Many organisations and indeed countries are doing just that: minding the gender pay gap. Iceland is well on the way while New Zealand has just announced that no gender pay gaps exist in starting salaries for the same roles in government by 2020. Energy Australia and Salesforce are two organisations that have made a stand to eliminate the gap. Despite these advances there are still some alarming, hard facts surrounding the real limitations on a woman’s financial situation.
Across all workers, from those new to paid employment to those nearing retirement, the mean superannuation account balance for men is $112,000 and just $68,000 for women1. We are told one of the reasons for this is that women tend to be primary care-givers and are therefore likely to work casually or part-time, and take extended absences from paid work. Another major reason is the gender pay gap, such that across Australia on average women are paid 15.3% less than men each week2.
Annual surveys conducted since 20133 inform us that the top issue consistently impacting on the wellbeing of Australians is financial stress. Women are far more likely than men to be experiencing financial stress. With 55% of women under 35 finding dealing with money stressful and overwhelming4.
It makes smart business sense to implement initiatives which address these challenges, particularly as 46.9% of employees in Australia are women5. If for no other reason, the bottom line of your organisation is very likely to be impacted by the financial circumstances of your employees. When workers, both male and female, are experiencing chronic financial stress, this will have a significant effect on productivity.
More and more unconscious bias is being recognised and women are actively encouraged to participate in jobs, and at levels, that have previously been male dominated. Further examples of incentives taken by organisations to allow women to participate in the workforce on an equal footing include; transparent and consistent recruitment and remuneration; flexible work arrangements; paid parental leave and access to educational seminars on financial topics.
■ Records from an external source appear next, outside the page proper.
/-! ## Meanings -/

/-- Agent that meets an uncorrectable word behind a fault of a flight: steward pair, Tread, Enfilade engine or DMA (03 R70, 04 R99). -/
def faultAgent (code : Nat) : Option Nat := if 3 ≤ code ∧ code ≤ 6 then some (code - 3) else none

/-- A fault that a flight detects itself: the word met is recorded, a Tread that halts stays halted, a tick in progress is abandoned
(03 R70; 04 R98, R99). `at_` is the physical bank and word met, `t` the Tread. -/
def Dev.selfFault (d : Dev) (f : Flt) (code t : Nat) (at_ : Option (Nat × Nat)) : Dev :=
  let d1 := match at_, faultAgent code with
    | some p, some a => d.uncorrected (.fl f) p.1 p.2 a
    | _, _ => d
  match code with
  | 4 => d1.haltTread f t
  | 5 => (d1.updFl f fun x => { x with enf := { x.enf with due := none } }).report f 5
  | _ => d1.report f code

/-- FLIGHT_FAULT_REPORT: a kind H fault that a flight detects itself waits for the next boundary (03 R70; 04 R98, R99). -/
def execFlightFaultReport (f : Flt) (code t : Nat) (at_ : Option (Nat × Nat)) (s : State) : Host.Outcome State Fault Refusal :=
  s.upd fun d => d.selfFault f code t at_

/-- FLIGHT_SUPPLY_OUT_OF_RANGE: fault SUPPLY of the flight, detected by the Newel (04 R99, 21 R559). -/
def execFlightSupplyOutOfRange (f : Flt) (s : State) : Host.Outcome State Fault Refusal :=
  s.upd fun d => d.report f 0x01

/-- PLANNED_SWITCHOVER: NW_SWCTL.PLAN written by the operator role (04 R114, R123). -/
def execPlannedSwitchover (role after : Nat) (s : State) : Host.Outcome State Fault Refusal :=
  s.upd fun d => if role = 1 then ((d.put NW_SWCTL_AFTER after).planSwitch after).1 else d

/-- LOGIC_BIST_REQUEST: NW_SWCTL.TEST written by the operator role (04 R115, R123). -/
def execLogicBistRequest (role : Nat) (target : Flt) (force : Bool) (s : State) : Host.Outcome State Fault Refusal :=
  s.upd fun d => if role = 1 then ((d.put NW_SWCTL_TARGET target.num).planTest target force).1 else d

/-- QUARANTINE_SET: NW_QUAR.SETA or SETB written by the operator role (04 R118, R123). -/
def execQuarantineSet (role : Nat) (f : Flt) (restore : Bool) (s : State) : Host.Outcome State Fault Refusal :=
  s.upd fun d => if role = 1 then (d.quarSet f restore).1 else d

/-- QUARANTINE_RELEASE: NW_QUAR.RELA or RELB written by the operator role (04 R117, R123). -/
def execQuarantineRelease (role : Nat) (f : Flt) (s : State) : Host.Outcome State Fault Refusal :=
  s.upd fun d => if role = 1 then (d.quarRelease f).1 else d

/-- REPAIR_RETRY: the retry delay of NW_REPAIRCFG has elapsed (04 R112, R117). [log 27 DESIGN CHOICE] -/
def execRepairRetry (f : Flt) (s : State) : Host.Outcome State Fault Refusal :=
  s.upd fun d => d.when (d.repairDue f) fun d => d.repair f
At age 15 girls are more financially literate than boys6 and 40% of women aged 25-29 hold a bachelors degree (compared to 30% of men)7 however 85% of women under 35 don't understand fundamental investment concepts4. For women looking to learn more and be proactive in terms of planning for life events and retirement there are resources available. At AccessEAP specialist financial coaching is part of the annual EAP allocation and can be requested long before the situation becomes overwhelming for employees struggling financially. There are also several excellent resources offered by the Federal government to help educate and assist in relation to the particular financial challenges women face.
[1] Association of Superannuation Funds Australia.
[2] Workplace Gender Equality Agency.
[3] Australian Psychological Society Stress and Wellbeing in Australia Survey.
[4] 46.9% according to the Workplace Gender Equality Agency.
[5] EY Sweeney, Australian Financial Attitudes and Behaviour Tracker (Wave 5) March 2017.
[6] OECD Report PISA 2015.Financial literacy in Australia.
[7] ABS Gender Indicators; Education, February 2016.